Post-COVID-19 Futures: The return to smarter, healthier neighbourhoods

Source: @tomrumble

Source: @tomrumble

Large cities have always thrived as places of connectivity – it’s what makes them places where people choose to live and work. However, COVID-19 has revealed that it is these very characteristics which make cities most vulnerable to pandemics. What we have seen throughout the UK is the value of collective intelligence — not at a city scale, but rather, at the scale of the neighbourhood. Mutual aid, volunteering, local WhatsApp and Facebook groups have provided the benefits of local collective intelligence in urban areas.

During COVID, there has been an unprecedented rise in ‘neighbourliness,’ which is in stark contrast to recent years. A 2018 survey showed that 68 percent of people would describe their neighbours as ‘strangers’. Knowing your neighbours isn’t just a nicety, but a form of social support network whose benefits are revealed in times of crisis. It’s important to understand that they work at a neighbourhood scale. Famed urbanist Jane Jacobs highlighted how this local ‘social capital’ — the everyday activities and interactions that occur in a neighbourhood — builds up a network of relationships that provides a foundation for mutual trust, shared efforts and resilience in times of trouble.
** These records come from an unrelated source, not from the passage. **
-- ==== Sys2Proof/Machine/Update.lean ====
section
/-!
DEFINITION. Slots and manifests (R411 to R413), the update engine (R424, R425), the roll-back floor (R419), and partitions in service
(R427, R428).
-/
namespace Sys2Proof.Machine

/-! ## Checks (R411 to R413) -/

/-- A component entry of a manifest (R412). -/
structure Comp where
  typ : Nat
  index : Nat
  off : Nat
  len : Nat
  crcIdx : Nat
  sha : List Byte

def manSeq (m : List Byte) : Nat := leAt m 8 4
def manKey (m : List Byte) : List Byte := slice m 0x10 96
def manComp (m : List Byte) (i : Nat) : Comp :=
  let a := 0x100 + 80 * i
  ⟨leAt m a 1, leAt m (a + 1) 1, leAt m (a + 4) 4, leAt m (a + 8) 4, leAt m (a + 12) 4, slice m (a + 16) 48⟩
def manComps (m : List Byte) : List Comp := (List.range (leAt m 4 4)).map (manComp m)

/-- Start and final XOR of R412 and R420. -/
def crcFull (b : List Byte) : Nat := (crc32c 0xFFFFFFFF#32 b).toNat

/-- A component in a slot of `room` bytes: its REASON 8 causes by itself. -/
def Comp.bad (c : Comp) (room : Nat) : Bool :=
  decide (room < c.off + c.len) || c.typ == 0 || decide (4 < c.typ) || (c.typ == 1 && decide (1835008 < c.len))

def pairsMeet : List Comp → Bool
  | [] => false
  | c :: t => t.any (fun d => decide (c.off < d.off + d.len) && decide (d.off < c.off + c.len)) || pairsMeet t

/-- Components outside the slot, overlapping, oversized or unlisted (R413 test 6); a set without a stage 2 fails it too (log 60). -/
def compsBad (m : List Byte) (room : Nat) : Bool :=
  (manComps m).any (fun c => c.bad room) || pairsMeet (manComps m) || !(manComps m).any (fun c => c.typ == 1)

/-- Tests 2 and 3 of R413, after the manifest's own form: REASON 3, 4, 5, or 0. -/
def manReason (m : List Byte) (len : Nat) (digest : List Byte) : Nat :=
  if leAt m 0 4 != 0x54524C4D || leAt m 4 4 == 0 || decide (32 < leAt m 4 4) || m.length != len || len < 512 || 131072 < len then 3
  else if digest.length != 48 || Config.sha (manKey m) != digest then 4
  else if !Config.sigOk (manKey m) (slice m (len - 96) 96) (m.take (len - 96)) then 5
  else 0

/-- Test 7 of R413 of one component, whose bytes are `b`: REASON 9, 10 or 0. -/
def compReason (m : List Byte) (c : Comp) (b : List Byte) : Nat :=
  if Config.sha b != c.sha then 9
  else if (List.range ((c.len + 4095) / 4096)).all (fun j =>
      leAt m (0x100 + 80 * leAt m 4 4 + 4 * (c.crcIdx + j)) 4 == crcFull (slice b (4096 * j) 4096)) then 0
  else 10

/-- Bytes of slot `n`. -/
def State.slotRead (s : State) (n off len : Nat) : List Byte := s.flashRead (n * s.boot.half + off) len

/-- Test 1 of R413: REASON 1, 2 or 0. -/
def headReason (h : List Byte) (seqTest : Bool) : Nat :=
  let seq := leAt h 0xF00 4
  if leAt h 0 4 != 0x54524C49 || leAt h 4 4 != 1 then 1
  else if seqTest && (seq == 2 ^ 32 - 1 || seq + leAt h 0xF04 4 != 2 ^ 32 - 1) then 2
  else 0

/-- The manifest that a header names; it must lie in its slot, at a multiple of 4 KiB. -/
def manOf (h : List Byte) (room : Nat) (rd : Nat → Nat → List Byte) : List Byte :=
  let off := leAt h 8 4
  let len := leAt h 12 4
  if off % 4096 != 0 || len < 512 || 131072 < len || room < off + len then [] else rd off len

/-- The floor test, where roll-back protection is enabled (R413 test 5, R419). -/
def State.belowFloor (s : State) (seq : Nat) : Bool := !s.boot.floors.isEmpty && decide (seq < s.boot.floors.getLastD 0)

/-- Tests 2 to 6 of R413 on a slot image that `rd` reads; `seq` is the header's SEQ where it is tested. -/
def State.manCheck (s : State) (rd : Nat → Nat → List Byte) (seq : Option Nat) (floor : Bool) : Nat :=
  let h := rd 0 4096
  let m := manOf h s.boot.half rd
  let r := manReason m (leAt h 12 4) s.boot.digest
  if r != 0 then r
  else if seq.any (fun q => q != manSeq m) then 6
  else if floor && s.belowFloor (manSeq m) then 7
  else if compsBad m s.boot.half then 8
  else 0

/-- The first REASON among components of a manifest. -/
def firstReason (m : List Byte) (rd : Nat → Nat → List Byte) : List Comp → Nat
  | [] => 0
  | c :: t => let r := compReason m c (rd c.off c.len); if r != 0 then r else firstReason m rd t

/-- Test 7 of R413 on the components of a slot image that `p` picks. -/
def State.compCheck (s : State) (rd : Nat → Nat → List Byte) (p : Comp → Bool) : Nat :=
  let m := manOf (rd 0 4096) s.boot.half rd
  firstReason m rd ((manComps m).filter p)

/-! ## The update engine (R424, R425) -/

/-- Enter a phase: recorded in MRAM, source 21, and source 22 for a failure. -/
def State.setPhase (s : State) (ph reason : Nat) : State :=
  let s := (s.wr BOOT_UPD_STATUS.PHASE ph).wr BOOT_UPD_STATUS.REASON reason
  let s := s.mramStore updRecAddr (leBytes 1 ph ++ leBytes 1 s.updSlot ++ leBytes 6 reason)
  let s := s.raise 21
  (if ph = 5 then s.raise 22 [i8 reason] else s).showSpiWp

/-- Complete a command of the engine, if its ring still holds it. -/
def State.updDone (s : State) (j : Option (Nat × Nat)) (status : Nat) (detail : Nat := 0) : State :=
  match j with | some p => s.finishJob p.1 p.2 status detail | none => s

/-- The status codes of R424 that the commands use. -/
def updStateBad : Nat := 0x110
def updFlashError : Nat := 0x111

/-- A flash operation is issued. -/
def State.updIssue (s : State) : State := (s.setUpd { s.boot.upd with busy := true }).showSpiWp

/-- Has the engine something to do? -/
def State.updWork (s : State) : Bool :=
  let u := s.boot.upd
  u.stop || u.want != 0 || s.updPhase == 1 || (s.updPhase == 2 && !u.data.isEmpty) ||
  (s.updPhase == 3 && (u.seq.isSome || u.fail.isSome))

/-- One thing that the engine does when writes are allowed and no flash operation is in progress. -/
def State.updStep (s : State) : State :=
  let u := s.boot.upd
  let ph := s.updPhase
  if u.stop then
    let s := (s.setPhase 0 0).setUpd { told := u.told }
    (s.updDone u.job updStateBad).updDone u.abort 0
  else if u.want = 1 then
    let s := (s.wr BOOT_UPD_STATUS.SLOT (1 - s.rd BOOT_STATUS.RUN_SLOT)).setUpd { job := u.job, told := u.told }
    let s := ((s.setPhase 1 0).wr BOOT_UPD_PROGRESS.SECTORS 0).wr BOOT_UPD_PROGRESS.MIB 0
    s.updIssue
  else if u.want = 3 then (s.setUpd { u with want := 0 }).setPhase 3 0
  else if ph = 1 then
    if 65536 * u.sector < s.boot.half then s.updIssue
    else ((s.setUpd { u with job := none }).setPhase 2 0).updDone u.job 0
  else if ph = 2 then
    if 256 * u.page < u.data.length then s.updIssue
    else (s.setUpd { u with job := none, data := [], page := 0 }).updDone u.job 0
  else
    match u.fail, u.seqOk with
    | some (st, r), _ => ((s.setUpd { told := u.told }).setPhase 5 r).updDone u.job st (if st = 0x112 then r else 0)
    | none, true =>
      let n := s.updSlot
      let s := ((s.wr BOOT_SLOTn_STATUS.VALID 1 n).wr BOOT_SLOTn_STATUS.REASON 0 n).wr BOOT_SLOTn_SEQ.SEQ (u.seq.getD 0) n
      ((s.setUpd { told := u.told }).setPhase 4 0).updDone u.job 0
    | none, false => s.updIssue

/-- The engine goes on, or waits while writes are refused, with source 26 at the first wait of a refusal (R425). -/
def State.updGo (s : State) : State :=
  let u := s.boot.upd
  if u.busy || !s.updWork then s
  else if s.on PWR_STATUS.NV_REFUSED then
    let s := s.wr BOOT_UPD_STATUS.HELD 1
    if u.told then s else (s.setUpd { u with told := true }).raise 26
  else (s.wr BOOT_UPD_STATUS.HELD 0).updStep

/-- Abort the update, with or without a command (R424, R472). -/
def State.updAbort (s : State) (j : Option (Nat × Nat)) : State := (s.setUpd { s.boot.upd with stop := true, abort := j }).updGo

/-- May an engine command run: its ring is PF0's? -/
def State.pf0Job (s : State) (g op : Nat) : Option Job := if s.rd QMG_RINGg_DESC.FN g = 0 then s.jobOf g op else none

/-- UPDATE_BEGIN (R424). -/
def execUpdateBegin (g : Nat) (s : State) : Host.Outcome State Fault Refusal :=
  match s.pf0Job g 0xA0 with
  | none => ok s
  | some j =>
    if s.boot.upd.job.isSome || s.boot.upd.want != 0 then ok s
    else if s.updPhase == 0 || s.updPhase == 4 || s.updPhase == 5 then
      ok (s.setUpd { want := 1, job := some (g, j.idx), told := s.boot.upd.told }).updGo
    else ok (s.finishJob g j.idx updStateBad)

/-- UPDATE_WRITE (R424): PARAM1 is the offset in the slot. -/
def execUpdateWrite (g : Nat) (s : State) : Host.Outcome State Fault Refusal :=
  match s.pf0Job g 0xA1 with
  | none => ok s
  | some j =>
    let u := s.boot.upd
    let off := qwAt j.qw 1
    let b := j.bytes
    if u.job.isSome then ok s
    else if s.updPhase != 2 || !u.data.isEmpty || u.want != 0 then ok (s.finishJob g j.idx updStateBad)
    else if off % 256 != 0 || s.boot.half < off + b.length || (off ≤ 0xF00 && 0xF00 < off + b.length) then ok (s.finishJob g j.idx 4 8)
    else if b.length % 256 != 0 || b.length < 256 || 1048576 < b.length then ok (s.finishJob g j.idx 4 24)
    else ok (s.setUpd { u with job := some (g, j.idx), off := off, data := b, page := 0 }).updGo

/-- UPDATE_FINISH (R424): the slot is read back; UPDATE_CHECK_DONE follows. -/
def execUpdateFinish (g : Nat) (s : State) : Host.Outcome State Fault Refusal :=
  match s.pf0Job g 0xA2 with
  | none => ok s
  | some j =>
    let u := s.boot.upd
    if u.job.isSome then ok s
    else if s.updPhase != 2 || !u.data.isEmpty || u.want != 0 then ok (s.finishJob g j.idx updStateBad)
    else ok (s.setUpd { u with job := some (g, j.idx), want := 3 }).updGo

/-- UPDATE_ABORT (R424): taken while the command that it stops has not completed. -/
def execUpdateAbort (g : Nat) (s : State) : Host.Outcome State Fault Refusal :=
  if s.rd QMG_RINGg_DESC.FN g != 0 then ok s else
  match (s.ring g).jobs.find? (fun j => j.done.isNone && j.ready && j.opcode == 0xA3) with
  | none => ok s
  | some j =>
    if 1 ≤ s.updPhase && s.updPhase ≤ 3 || s.boot.upd.want != 0 then ok (s.updAbort (some (g, j.idx)))
    else ok (s.finishJob g j.idx updStateBad)

/-- FLASH_ERASE_DONE (R424): the sector reads 0xFF; the next one is erased, or the engine enters Writing. -/
def execFlashEraseDone (s : State) : Host.Outcome State Fault Refusal :=
  let u := s.boot.upd
  if !u.busy || s.updPhase != 1 then ok s else
  let s := s.flashErase s.updSector
  let s := (s.setUpd { u with busy := false, sector := u.sector + 1 }).wr BOOT_UPD_PROGRESS.SECTORS (u.sector + 1)
  ok s.updGo.showSpiWp

/-- FLASH_PROGRAM_DONE (R424): a page is programmed; `got` is what it reads back. A mismatch ends an Update Write with Flash Error; of
the SEQ page it is a failure whose REASON the spec does not give. -/
def execFlashProgramDone (got : List Byte) (s : State) : Host.Outcome State Fault Refusal :=
  let u := s.boot.upd
  if !u.busy || s.updPhase < 2 then ok s else
  let p := s.updPage
  let s := (s.flashPut p.1 (got.take 256)).cal 1264
  let s := s.wr BOOT_UPD_PROGRESS.MIB ((u.pages + 1) / 4096)
  let u := { u with busy := false, pages := u.pages + 1 }
  if u.seq.isSome then
    if got = p.2 then ok (s.setUpd { u with seqOk := true }).updGo.showSpiWp
    else ok (s.draw.setUpd { u with fail := some (updFlashError, Config.freeNat s.free % 256) }).updGo.showSpiWp
  else if got = p.2 then ok (s.setUpd { u with page := u.page + 1 }).updGo.showSpiWp
  else ok (((s.setUpd { u with job := none, data := [], page := 0 }).updDone u.job updFlashError).updGo.showSpiWp)

/-- UPDATE_CHECK_DONE (R424): the Finish check: R413 with SEQ from the manifest, then SEQ above the running one. -/
def execUpdateCheckDone (s : State) : Host.Outcome State Fault Refusal :=
  let u := s.boot.upd
  if s.updPhase != 3 || u.seq.isSome || u.fail.isSome || u.stop || u.want != 0 then ok s else
  let rd := s.slotRead s.updSlot
  let r := headReason (rd 0 4096) false
  let r := if r != 0 then r else s.manCheck rd none true
  let r := if r != 0 then r else s.compCheck rd (fun _ => true)
  let q := manSeq (manOf (rd 0 4096) s.boot.half rd)
  let u := if r != 0 then { u with fail := some (0x112, r) }
    else if q ≤ s.rd BOOT_RUN_SEQ.SEQ then { u with fail := some (0x113, 0) }
    else { u with seq := some q, seqOk := false }
  ok (s.setUpd u).updGo

/-! ## The roll-back floor (R419) -/

/-- FLOOR_PROGRAM (R419). -/
def execFloorProgram (s : State) : Host.Outcome State Fault Refusal :=
  if s.rd BOOT_FLOOR_CMD.STATE = 1 then ok s else
  let v := s.rd BOOT_FLOOR_NEW.VALUE
  if v ≤ s.boot.floors.getLastD 0 || s.rd BOOT_RUN_SEQ.SEQ < v || 16 ≤ s.boot.floors.length || s.on PWR_STATUS.NV_REFUSED then
    ok ((s.wr BOOT_FLOOR_CMD.STATE 3).raise 25)
  else ok ((s.setBoot { s.boot with floorVal := v + 1 }).wr BOOT_FLOOR_CMD.STATE 1)

/-- FLOOR_PROGRAM_DONE (R419): the word is programmed, in a refusal too (R465). -/
def execFloorProgramDone (s : State) : Host.Outcome State Fault Refusal :=
  if s.boot.floorVal = 0 then ok s else
  let v := s.boot.floorVal - 1
  let s := (s.setBoot { s.boot with floors := s.boot.floors ++ [v], floorVal := 0 }).showOtp
  ok ((s.wr BOOT_FLOOR_CMD.STATE 2).raise 24 [i32 v])

/-! ## Partitions in service (R427, R428) -/

/-- The component bytes of a partition package: they follow its manifest, whose length its one component gives. -/
def pkgManLen (m : List Byte) : Nat :=
  let c := manComp m 0
  0x100 + 80 * leAt m 4 4 + 4 * (c.crcIdx + (c.len + 4095) / 4096) + 96

/-- The REASON of a partition package for partition `p`: R413 tests 2, 3 and 7, its one TYPE 2 component, and the fit in its region. -/
def State.pkgReason (s : State) (p : Nat) (b : List Byte) : Nat :=
  let len := pkgManLen b
  let m := b.take len
  let c := manComp m 0
  let r := manReason m len s.boot.digest
  if r != 0 then r
  else if leAt m 4 4 != 1 then 3
  else if c.typ != 2 || c.index != p || (s.part p).size < c.len || b.length < len + c.len then 8
  else compReason m c (slice b len c.len)

/-- LOAD_PARTITION (R427): PARAM1 [5:0] is the partition. -/
def execLoadPartition (g : Nat) (s : State) : Host.Outcome State Fault Refusal :=
  match s.pf0Job g 0xA8 with
  | none => ok s
  | some j =>
    let p := bitsOf (qwAt j.qw 1) 0 6
    if s.rd BOOT_PARTp_STATUS.PSTATE p = 0 then ok (s.finishJob g j.idx 4 8) else
    let r := s.pkgReason p j.bytes
    if r != 0 then ok (s.finishJob g j.idx 0x112 r) else
    let b := slice j.bytes (pkgManLen j.bytes) (manComp j.bytes 0).len
    let s := (s.setPart p { s.part p with pending := b }).rtWrite (s.part p).pend b
    ok (((s.wr BOOT_PARTp_STATUS.PSTATE 3 p).raise 23 [i8 p]).finishJob g j.idx 0)
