/-- The REASON of an image by itself: 12, 13 or 0. -/
def imageReason (b key : List Byte) : Nat :=
  match imageTlvs b with
  | none => 12
  | some l =>
    let ok := l.all (fun x =>
      if x.typ = 0xFFFE then leAt x.val 0 4 == crcFull (b.take x.off)
      else if x.typ = 0xFFFF then Config.sigOk key x.val (b.take x.off) else true)
    if ok then 0 else 13

/-! ## Initial commits (R422) -/

/-- An image field that is not RWL takes its value; arm bits show in both registers. -/
def State.setImageField (s : State) (a v : Nat) (f : Fld) : State :=
  let x := bitsOf v f.lo f.w
  if TRP_ARM_SETk.ARM.covers a then s.setReg a (f.put (s.reg a) x) |>.wr TRP_ARM_CLRk.ARM x (TRP_ARM_SETk.ARM.index a).1
  else if TRP_ARM_CLRk.ARM.covers a then s.setReg a (f.put (s.reg a) x) |>.wr TRP_ARM_SETk.ARM x (TRP_ARM_CLRk.ARM.index a).1
  else s.setReg a (f.put (s.reg a) x)

/-- A register value of the image: its RWL fields are staged, its other image fields take it. -/
def State.imagePair (s : State) (b : Blk) (o v : Nat) : State :=
  let a := imageKey b o
  let s := forEach (imageFields.filter (fun f => f.covers a)) (fun f s => s.setImageField a v f) s
  if rwlMask a = 0 then s else
  let x := s.stageOf b
  s.setStage b { x with staged := tabSet x.staged a (some v) }

/-- An entry of the image for window 11: a pinned context is kept for the commit of RMA, its keys wrapped (R327, R347). -/
def State.imageContext (s : State) (i v : Nat) : State :=
  if ctxPin.get v = 1 then { s with rma := { s.rma with pinned := s.rma.pinned ++ [(i, s.sealImage v)] } }
  else s.setWinNat 11 false (64 * i) 64 (s.sealImage v)

/-- The table entries of the image for a block's windows. -/
def State.imageTables (s : State) (b : Blk) (l : List Tlv) : State :=
  forEach (l.filter (fun x => x.typ == 2)) (fun x s =>
    forEach ((List.range x.entries.length).zip x.entries) (fun p s =>
      let e := x.first + p.1
      if b.windows.contains x.window then s.setWinNat x.window true (e * winEntryWords x.window) (winEntryWords x.window) (winClean x.window p.2)
      else if x.window = 11 && b == .rma then s.imageContext e p.2
      else s) s) s

/-- The table entries of windows 0 to 2, loaded at the initial FWT commit. -/
def State.imageFwt (s : State) (l : List Tlv) : State :=
  forEach (l.filter (fun x => x.typ == 2 && decide (x.window < 3))) (fun x s =>
    forEach ((List.range x.entries.length).zip x.entries) (fun p s => s.fwtWindowApply x.window false (x.first + p.1) (winClean x.window p.2)) s) s

/-- The blocks that a block's commit checks name (R191, R211, R236, R260). -/
def Blk.needs : Blk → List Blk
  | .aln => [.svi]
  | .phe => [.aln]
  | .trp => [.phe]
  | .recd => [.aln, .stg]
  | _ => []

/-- Is a block ready? -/
def State.blkReady (s : State) (b : Blk) : Bool := bitOf (s.rd GLB_READY_BLK.READY) b.bit

/-- A block reports ready: source 4 (R38). -/
def State.blkUp (s : State) (b : Blk) : State :=
  let s := s.wr GLB_READY_BLK.READY (setBit (s.rd GLB_READY_BLK.READY) b.bit true)
  s.raise 4 [i32 (s.reg 0x10).toNat, i32 (s.reg 0x14).toNat]

/-- What stage 2 has the storage block read from MRAM before its commit: attachments (R305) and the journal (R309). -/
def State.loadStorage (s : State) : State :=
  let s := forEach (List.range 64) (fun n s =>
    forEach (List.range 8) (fun w s => s.wr STG_NSs_ATTACHw.CTRL (leNat (s.mramRead (attachAddr n + 4 * w) 4)) n w) s) s
  let ents := (List.range 4096).filter (fun e => leNat (s.mramRead (entAddr e + 56) 8) != 0)
  let s := forEach ents (fun e s =>
    let b := s.mramRead (entAddr e) 64
    s.setEnt e { st := 2, s := leAt b 0 1, lba := leAt b 8 8, n := leAt b 2 2, seq := leAt b 56 8, replay := 1
                 members := [0, 1].filter (fun i => bitOf (leAt b 1 1) i) }) s
  { s with stg := { s.stg with nextSeq := 1 + (s.stg.ents.map (fun p => p.2.seq)).foldl max 0 } }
The connections made at neighbourhood- and street-level during COVID have been, for many, a coping mechanism for social isolation, and the majority of these connections have been digital. The pandemic could provide the final shift in how technology is used in smart cities to one that is primarily about building communities. Technology used locally can enable cities to become more neighbourly and places of mutual support. For example, video calling with friends and family has doubled during COVID with seven in 10 UK adults online now making weekly video calls.

Digital services can also provide access to relevant information, health professionals and peer support and it can help manage conditions and improve health and wellbeing. Yet according to a study by Citizens Online in February this year, of 6,691 GP surgeries in England more than half had less than 30% of patients registered for online services.

COVID brought an upsurge of local and neighbourhood organising in the UK. There are now over 4,000 mutual aid groups nationally, in both rural and urban areas. Mutual aid groups have created a hyperlocal infrastructure of care that includes diverse digital platforms and applications, as well as physical media such as leaflets and posters.

This success suggests it is time to refocus on ‘hyperlocal’ neighbourhoods; where technology helps to build vital social capital — the ties that provide mutual support in times of need. A project in the city of Plymouth has been working at a neighbourhood scale to build mutual support. Working in the Stonehouse neighbourhood, where statistics show residents are likely to die 15 years before those in more affluent parts of the city, they have taken a hyperlocal approach during COVID to connect people. Through Borrow Don’t Buy, a ‘library of things’, they have taken donations of unwanted digital devices and distributed them to local people in need. Working with the University of Plymouth they have installed free neighbourhood Wi-Fi to support those without access to the internet. Another pilot programme in the city has trialled a model of ‘digital prescribing’: identifying people with health problems who lack digital skills and can’t afford devices. In providing the device, a gateway for support opens in the form of a follow-up telephone call and advice as to how to use the technology for their own health needs.

We need to think beyond cities, and look at how we use technology to help us be healthier at a neighbourhood scale. Humanising technology and enabling neighbours to be socially connected — not only just through a digital connection — can help to address the stark health inequalities in our cities exposed by COVID.

***

Katharine Willis is Professor of Smart Cities and Communities, and lead on the UKRI-funded Centre for Health Technology Pop-up at the University of Plymouth. Over the last two decades she has worked to understand how technology could support communities and contribute to better connections to space and place. Her recent research addresses issues of digital and social inclusion in smart cities, and aims to provide guidance as to how we can use digital connectivity to create smarter neighbourhoods.